Provided material section start

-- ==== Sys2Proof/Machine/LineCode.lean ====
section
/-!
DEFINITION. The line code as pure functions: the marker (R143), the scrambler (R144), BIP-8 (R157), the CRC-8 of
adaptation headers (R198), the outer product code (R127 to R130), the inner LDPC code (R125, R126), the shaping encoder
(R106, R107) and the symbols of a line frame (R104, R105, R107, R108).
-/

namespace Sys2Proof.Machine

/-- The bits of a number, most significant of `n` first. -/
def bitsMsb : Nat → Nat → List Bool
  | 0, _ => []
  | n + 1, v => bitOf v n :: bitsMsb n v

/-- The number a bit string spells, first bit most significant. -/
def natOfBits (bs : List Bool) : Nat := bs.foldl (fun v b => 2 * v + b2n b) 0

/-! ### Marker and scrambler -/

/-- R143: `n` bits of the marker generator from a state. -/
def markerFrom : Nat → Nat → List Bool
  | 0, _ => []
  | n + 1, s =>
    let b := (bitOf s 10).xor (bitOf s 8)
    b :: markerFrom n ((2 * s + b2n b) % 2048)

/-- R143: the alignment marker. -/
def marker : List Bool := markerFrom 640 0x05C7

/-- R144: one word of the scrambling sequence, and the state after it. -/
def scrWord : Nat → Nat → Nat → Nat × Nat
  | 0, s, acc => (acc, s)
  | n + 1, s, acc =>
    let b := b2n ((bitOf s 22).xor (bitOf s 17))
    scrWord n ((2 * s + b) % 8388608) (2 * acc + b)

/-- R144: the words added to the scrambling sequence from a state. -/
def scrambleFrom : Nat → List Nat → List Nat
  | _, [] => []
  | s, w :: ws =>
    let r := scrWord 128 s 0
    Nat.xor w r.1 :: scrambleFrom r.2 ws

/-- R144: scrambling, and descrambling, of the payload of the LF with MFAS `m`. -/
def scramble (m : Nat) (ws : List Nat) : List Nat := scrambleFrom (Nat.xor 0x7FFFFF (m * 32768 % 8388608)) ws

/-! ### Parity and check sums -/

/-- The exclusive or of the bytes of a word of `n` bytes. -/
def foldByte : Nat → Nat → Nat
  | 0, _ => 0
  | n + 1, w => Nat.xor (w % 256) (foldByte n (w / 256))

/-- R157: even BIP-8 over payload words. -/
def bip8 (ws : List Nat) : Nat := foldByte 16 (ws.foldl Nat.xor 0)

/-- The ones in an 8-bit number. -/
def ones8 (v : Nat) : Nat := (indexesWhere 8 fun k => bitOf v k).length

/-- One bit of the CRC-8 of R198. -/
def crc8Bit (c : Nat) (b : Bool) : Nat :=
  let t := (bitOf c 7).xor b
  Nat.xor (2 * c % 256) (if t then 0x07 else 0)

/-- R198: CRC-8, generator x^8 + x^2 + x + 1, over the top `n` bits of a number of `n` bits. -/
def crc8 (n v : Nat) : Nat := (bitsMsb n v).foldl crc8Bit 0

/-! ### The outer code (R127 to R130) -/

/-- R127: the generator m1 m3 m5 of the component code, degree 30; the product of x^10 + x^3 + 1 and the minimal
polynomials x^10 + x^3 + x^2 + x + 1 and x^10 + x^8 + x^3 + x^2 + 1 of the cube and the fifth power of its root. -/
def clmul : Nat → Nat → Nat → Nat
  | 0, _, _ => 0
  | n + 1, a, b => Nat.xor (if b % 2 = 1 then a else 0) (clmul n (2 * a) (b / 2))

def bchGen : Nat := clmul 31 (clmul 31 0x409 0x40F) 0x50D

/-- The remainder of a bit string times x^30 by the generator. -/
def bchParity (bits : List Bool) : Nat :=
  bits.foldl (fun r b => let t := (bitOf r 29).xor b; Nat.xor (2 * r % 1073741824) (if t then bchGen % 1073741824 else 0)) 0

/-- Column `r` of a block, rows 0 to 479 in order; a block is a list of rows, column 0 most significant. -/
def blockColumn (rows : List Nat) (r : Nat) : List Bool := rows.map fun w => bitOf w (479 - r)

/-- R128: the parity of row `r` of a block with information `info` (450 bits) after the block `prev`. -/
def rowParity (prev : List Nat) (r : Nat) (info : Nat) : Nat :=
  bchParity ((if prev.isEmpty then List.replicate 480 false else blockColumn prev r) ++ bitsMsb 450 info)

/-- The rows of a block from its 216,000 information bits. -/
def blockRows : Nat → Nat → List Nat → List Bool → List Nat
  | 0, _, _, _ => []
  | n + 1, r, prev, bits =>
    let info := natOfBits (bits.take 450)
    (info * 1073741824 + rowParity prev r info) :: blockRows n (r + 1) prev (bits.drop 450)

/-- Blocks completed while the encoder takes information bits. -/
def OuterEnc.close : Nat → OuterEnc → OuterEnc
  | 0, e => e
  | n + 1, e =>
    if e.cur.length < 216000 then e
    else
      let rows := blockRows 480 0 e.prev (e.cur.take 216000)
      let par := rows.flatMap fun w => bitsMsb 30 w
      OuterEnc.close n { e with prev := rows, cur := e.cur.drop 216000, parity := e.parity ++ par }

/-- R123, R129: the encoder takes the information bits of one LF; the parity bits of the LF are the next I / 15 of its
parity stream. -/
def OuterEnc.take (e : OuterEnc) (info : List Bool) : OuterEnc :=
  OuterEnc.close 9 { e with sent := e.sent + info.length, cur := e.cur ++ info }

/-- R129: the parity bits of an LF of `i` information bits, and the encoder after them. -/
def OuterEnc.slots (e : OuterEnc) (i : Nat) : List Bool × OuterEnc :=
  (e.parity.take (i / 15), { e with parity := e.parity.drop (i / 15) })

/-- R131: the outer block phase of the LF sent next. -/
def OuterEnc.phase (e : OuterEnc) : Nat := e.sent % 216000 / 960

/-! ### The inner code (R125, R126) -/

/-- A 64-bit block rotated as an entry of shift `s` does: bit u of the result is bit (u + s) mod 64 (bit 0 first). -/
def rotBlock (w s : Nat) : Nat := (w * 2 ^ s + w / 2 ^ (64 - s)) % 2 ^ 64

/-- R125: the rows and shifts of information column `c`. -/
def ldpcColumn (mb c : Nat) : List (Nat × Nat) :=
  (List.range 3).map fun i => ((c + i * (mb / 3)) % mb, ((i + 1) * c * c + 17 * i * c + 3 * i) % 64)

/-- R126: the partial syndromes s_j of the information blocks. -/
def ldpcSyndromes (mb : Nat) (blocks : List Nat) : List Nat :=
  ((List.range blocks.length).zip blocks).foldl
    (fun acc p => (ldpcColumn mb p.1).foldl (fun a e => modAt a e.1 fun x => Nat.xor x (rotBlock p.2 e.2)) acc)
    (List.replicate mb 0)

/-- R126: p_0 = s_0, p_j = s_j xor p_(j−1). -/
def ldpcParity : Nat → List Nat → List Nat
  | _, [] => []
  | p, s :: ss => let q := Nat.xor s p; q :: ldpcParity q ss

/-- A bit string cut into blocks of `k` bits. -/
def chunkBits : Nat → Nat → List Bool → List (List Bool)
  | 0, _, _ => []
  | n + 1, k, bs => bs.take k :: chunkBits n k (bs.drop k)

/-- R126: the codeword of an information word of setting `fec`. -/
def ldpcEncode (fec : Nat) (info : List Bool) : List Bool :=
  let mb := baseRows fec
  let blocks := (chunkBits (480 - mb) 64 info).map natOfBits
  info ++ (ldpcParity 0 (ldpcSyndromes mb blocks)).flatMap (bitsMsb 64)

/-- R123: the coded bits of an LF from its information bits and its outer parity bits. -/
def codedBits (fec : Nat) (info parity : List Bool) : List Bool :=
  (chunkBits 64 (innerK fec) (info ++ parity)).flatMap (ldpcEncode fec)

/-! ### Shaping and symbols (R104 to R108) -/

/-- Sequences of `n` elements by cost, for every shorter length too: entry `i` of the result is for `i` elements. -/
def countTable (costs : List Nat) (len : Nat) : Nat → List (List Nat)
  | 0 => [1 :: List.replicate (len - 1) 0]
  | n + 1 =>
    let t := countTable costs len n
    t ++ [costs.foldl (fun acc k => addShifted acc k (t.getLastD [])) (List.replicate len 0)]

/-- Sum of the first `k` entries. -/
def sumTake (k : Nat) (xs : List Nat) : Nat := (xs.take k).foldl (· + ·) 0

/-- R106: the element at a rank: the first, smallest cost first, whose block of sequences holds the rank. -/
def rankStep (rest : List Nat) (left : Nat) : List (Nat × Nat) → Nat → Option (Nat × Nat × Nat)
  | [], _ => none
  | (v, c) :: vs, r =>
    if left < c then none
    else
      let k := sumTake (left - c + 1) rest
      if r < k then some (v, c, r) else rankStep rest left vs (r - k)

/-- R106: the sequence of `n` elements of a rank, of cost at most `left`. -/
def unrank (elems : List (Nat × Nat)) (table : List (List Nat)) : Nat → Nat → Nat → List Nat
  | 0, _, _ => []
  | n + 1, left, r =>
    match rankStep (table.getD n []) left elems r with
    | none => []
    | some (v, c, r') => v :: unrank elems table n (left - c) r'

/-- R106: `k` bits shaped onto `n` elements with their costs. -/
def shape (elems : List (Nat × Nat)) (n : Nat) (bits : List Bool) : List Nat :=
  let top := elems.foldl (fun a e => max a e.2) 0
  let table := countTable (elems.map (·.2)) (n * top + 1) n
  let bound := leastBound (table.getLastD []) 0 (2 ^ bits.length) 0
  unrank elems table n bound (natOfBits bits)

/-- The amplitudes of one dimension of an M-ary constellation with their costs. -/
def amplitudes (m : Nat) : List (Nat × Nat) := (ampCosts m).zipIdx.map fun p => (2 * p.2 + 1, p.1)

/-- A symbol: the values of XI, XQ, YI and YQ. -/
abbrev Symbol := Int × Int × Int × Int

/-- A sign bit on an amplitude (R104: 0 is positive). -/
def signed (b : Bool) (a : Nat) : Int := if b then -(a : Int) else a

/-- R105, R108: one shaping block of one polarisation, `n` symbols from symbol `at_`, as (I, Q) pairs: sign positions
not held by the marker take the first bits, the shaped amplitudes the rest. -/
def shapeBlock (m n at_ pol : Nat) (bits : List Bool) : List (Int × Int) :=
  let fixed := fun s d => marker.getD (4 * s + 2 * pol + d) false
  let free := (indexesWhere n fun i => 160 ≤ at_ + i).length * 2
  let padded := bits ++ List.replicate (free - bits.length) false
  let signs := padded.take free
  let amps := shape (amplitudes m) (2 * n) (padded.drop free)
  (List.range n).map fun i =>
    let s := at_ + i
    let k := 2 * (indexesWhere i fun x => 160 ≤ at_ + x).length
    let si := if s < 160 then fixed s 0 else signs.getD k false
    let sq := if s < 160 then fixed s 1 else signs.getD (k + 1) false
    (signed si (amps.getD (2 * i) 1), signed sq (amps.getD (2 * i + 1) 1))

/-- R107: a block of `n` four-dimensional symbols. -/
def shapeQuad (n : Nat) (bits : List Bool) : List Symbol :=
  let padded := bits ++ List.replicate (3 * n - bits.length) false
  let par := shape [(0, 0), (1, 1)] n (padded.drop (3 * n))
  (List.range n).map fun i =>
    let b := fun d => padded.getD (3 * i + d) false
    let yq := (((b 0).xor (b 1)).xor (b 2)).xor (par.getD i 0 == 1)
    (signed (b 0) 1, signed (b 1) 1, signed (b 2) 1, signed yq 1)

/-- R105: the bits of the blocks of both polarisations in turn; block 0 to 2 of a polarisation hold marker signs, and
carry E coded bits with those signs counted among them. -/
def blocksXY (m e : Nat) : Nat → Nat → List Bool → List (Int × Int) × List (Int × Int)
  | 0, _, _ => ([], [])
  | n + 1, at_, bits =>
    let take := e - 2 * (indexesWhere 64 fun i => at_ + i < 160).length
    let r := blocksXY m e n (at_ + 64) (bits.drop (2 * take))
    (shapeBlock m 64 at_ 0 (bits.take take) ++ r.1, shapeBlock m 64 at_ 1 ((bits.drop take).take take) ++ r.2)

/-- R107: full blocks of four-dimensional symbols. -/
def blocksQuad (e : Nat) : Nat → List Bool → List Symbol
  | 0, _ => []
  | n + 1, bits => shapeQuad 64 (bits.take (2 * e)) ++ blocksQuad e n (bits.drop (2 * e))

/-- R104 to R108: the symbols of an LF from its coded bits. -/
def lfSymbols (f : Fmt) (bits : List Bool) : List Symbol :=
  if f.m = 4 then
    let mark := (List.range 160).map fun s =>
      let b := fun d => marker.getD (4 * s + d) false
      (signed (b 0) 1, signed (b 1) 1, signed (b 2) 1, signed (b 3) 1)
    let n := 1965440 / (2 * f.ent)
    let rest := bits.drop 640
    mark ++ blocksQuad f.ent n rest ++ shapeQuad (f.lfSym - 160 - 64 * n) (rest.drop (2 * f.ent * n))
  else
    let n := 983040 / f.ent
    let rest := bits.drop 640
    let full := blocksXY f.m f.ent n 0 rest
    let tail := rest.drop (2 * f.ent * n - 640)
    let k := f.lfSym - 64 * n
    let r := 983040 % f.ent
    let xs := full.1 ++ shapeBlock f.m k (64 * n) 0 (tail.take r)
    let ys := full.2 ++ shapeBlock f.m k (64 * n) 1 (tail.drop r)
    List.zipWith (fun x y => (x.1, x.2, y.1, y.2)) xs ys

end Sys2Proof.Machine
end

Provided material section end
Provided material section start

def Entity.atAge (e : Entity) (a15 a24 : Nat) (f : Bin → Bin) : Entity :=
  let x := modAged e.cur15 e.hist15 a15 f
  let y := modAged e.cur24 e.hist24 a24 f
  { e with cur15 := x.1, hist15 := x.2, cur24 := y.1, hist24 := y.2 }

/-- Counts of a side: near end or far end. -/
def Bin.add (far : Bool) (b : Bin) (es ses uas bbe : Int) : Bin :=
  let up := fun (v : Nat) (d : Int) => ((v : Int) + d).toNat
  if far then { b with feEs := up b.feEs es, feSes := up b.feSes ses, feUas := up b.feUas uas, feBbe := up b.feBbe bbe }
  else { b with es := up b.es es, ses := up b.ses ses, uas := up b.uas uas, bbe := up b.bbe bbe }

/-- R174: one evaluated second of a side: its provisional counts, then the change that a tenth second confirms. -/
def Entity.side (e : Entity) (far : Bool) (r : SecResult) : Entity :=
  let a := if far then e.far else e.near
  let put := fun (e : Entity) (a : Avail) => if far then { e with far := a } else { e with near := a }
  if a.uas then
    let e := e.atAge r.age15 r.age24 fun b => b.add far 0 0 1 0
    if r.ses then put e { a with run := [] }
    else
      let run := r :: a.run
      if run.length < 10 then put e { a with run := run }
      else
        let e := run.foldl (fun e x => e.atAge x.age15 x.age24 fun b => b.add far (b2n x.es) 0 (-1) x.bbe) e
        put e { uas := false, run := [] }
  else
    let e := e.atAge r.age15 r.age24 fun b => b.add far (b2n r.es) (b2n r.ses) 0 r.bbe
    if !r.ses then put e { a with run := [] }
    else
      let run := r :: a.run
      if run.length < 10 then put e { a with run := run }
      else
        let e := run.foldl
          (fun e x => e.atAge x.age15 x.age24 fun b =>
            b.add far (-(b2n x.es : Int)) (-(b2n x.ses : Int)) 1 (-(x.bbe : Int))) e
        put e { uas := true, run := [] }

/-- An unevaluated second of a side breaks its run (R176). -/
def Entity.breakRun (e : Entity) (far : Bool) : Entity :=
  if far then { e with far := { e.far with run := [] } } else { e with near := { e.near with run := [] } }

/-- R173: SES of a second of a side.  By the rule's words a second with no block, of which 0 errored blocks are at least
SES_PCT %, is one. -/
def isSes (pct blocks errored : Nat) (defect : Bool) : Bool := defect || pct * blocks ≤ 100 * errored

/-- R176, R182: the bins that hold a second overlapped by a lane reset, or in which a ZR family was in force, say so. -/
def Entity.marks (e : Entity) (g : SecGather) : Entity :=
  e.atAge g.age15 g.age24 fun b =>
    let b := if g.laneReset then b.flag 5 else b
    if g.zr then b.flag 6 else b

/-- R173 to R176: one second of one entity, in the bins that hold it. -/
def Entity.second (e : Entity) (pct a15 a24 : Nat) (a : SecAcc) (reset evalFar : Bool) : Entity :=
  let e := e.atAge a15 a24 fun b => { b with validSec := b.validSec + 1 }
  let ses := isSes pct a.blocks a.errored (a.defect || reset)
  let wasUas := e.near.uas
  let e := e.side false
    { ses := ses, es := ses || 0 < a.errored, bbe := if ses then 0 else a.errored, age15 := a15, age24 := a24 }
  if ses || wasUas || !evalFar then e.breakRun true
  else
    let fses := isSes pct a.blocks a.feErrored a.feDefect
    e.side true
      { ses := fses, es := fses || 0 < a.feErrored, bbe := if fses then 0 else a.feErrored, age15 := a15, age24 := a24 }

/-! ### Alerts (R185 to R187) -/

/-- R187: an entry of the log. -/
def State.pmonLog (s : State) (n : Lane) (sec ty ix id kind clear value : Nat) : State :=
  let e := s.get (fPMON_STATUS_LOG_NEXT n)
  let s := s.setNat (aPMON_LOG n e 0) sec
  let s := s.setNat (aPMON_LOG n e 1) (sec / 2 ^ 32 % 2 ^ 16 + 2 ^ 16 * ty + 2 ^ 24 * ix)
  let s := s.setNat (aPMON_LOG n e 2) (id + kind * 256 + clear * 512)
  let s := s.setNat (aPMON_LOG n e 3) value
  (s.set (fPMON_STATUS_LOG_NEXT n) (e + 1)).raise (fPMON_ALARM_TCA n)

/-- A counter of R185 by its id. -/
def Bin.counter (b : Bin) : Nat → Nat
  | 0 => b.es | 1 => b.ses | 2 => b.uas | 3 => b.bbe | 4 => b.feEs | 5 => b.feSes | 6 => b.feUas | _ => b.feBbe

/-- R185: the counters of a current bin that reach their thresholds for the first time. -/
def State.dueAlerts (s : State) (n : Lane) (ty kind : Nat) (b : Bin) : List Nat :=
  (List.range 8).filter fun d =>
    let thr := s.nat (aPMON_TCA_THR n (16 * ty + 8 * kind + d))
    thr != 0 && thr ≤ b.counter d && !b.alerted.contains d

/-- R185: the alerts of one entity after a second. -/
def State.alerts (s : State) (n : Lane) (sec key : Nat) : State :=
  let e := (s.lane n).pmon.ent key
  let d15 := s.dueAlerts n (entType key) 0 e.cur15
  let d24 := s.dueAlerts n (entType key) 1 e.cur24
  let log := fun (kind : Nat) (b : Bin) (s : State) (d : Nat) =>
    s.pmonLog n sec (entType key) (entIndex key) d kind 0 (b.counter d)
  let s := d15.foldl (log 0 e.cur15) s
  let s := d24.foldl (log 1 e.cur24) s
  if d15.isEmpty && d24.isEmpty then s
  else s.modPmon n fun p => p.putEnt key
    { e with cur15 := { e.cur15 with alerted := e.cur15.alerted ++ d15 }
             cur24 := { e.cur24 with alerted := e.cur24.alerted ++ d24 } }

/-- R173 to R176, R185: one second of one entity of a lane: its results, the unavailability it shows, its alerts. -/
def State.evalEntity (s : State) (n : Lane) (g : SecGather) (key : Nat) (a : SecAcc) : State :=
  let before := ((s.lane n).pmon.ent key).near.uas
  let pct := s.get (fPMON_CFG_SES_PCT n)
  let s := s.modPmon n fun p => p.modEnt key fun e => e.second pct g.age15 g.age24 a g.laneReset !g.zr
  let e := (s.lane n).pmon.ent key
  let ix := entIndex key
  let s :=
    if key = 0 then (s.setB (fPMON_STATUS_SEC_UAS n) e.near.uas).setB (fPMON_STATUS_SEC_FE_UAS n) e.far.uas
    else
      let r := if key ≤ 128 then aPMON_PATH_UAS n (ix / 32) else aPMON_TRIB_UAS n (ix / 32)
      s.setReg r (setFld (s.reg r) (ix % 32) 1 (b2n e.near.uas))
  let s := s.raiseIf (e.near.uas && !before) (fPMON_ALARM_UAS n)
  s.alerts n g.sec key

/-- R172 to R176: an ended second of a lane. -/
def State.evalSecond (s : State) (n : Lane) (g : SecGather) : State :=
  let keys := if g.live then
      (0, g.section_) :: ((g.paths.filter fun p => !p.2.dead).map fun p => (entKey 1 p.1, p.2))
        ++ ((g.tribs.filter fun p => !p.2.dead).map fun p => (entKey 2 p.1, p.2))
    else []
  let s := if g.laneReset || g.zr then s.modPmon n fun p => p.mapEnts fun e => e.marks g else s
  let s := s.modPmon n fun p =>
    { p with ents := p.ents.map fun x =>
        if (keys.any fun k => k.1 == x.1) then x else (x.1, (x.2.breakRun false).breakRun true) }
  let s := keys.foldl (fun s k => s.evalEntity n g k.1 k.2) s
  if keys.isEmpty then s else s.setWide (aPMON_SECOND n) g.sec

Provided material section end
Provided material section start

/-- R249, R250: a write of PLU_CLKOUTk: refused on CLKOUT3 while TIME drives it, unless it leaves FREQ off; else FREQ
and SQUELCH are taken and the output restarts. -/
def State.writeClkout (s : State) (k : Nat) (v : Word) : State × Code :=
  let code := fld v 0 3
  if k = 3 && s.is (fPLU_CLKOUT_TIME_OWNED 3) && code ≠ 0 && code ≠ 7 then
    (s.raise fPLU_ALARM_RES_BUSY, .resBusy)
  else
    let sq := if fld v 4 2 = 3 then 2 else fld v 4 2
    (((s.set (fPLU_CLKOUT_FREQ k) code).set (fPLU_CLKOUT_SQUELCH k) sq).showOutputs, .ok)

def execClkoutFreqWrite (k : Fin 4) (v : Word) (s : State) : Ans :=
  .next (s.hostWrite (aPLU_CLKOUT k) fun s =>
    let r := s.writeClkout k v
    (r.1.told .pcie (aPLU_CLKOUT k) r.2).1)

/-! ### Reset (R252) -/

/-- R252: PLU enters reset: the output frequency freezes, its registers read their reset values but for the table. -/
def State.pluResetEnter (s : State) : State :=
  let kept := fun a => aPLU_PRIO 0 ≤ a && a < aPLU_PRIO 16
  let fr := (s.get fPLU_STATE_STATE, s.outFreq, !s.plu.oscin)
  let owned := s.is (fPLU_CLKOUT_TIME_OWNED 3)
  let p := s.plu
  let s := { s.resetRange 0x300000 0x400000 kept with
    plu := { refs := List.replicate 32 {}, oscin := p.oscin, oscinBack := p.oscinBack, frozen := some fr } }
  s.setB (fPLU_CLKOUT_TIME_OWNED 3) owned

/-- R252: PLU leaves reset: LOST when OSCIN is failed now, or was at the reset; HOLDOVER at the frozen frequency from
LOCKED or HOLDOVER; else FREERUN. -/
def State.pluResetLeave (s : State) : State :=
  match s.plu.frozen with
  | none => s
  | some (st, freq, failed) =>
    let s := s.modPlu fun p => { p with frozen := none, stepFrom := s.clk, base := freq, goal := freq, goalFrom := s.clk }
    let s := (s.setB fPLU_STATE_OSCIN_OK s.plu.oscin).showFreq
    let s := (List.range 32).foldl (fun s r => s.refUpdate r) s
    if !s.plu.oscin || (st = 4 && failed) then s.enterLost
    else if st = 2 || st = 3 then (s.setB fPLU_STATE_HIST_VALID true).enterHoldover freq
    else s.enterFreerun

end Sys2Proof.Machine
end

Provided material section end

What you should do - Among the lines of the data above, count those holding "bchGen" and state only the number.

Answer box - 2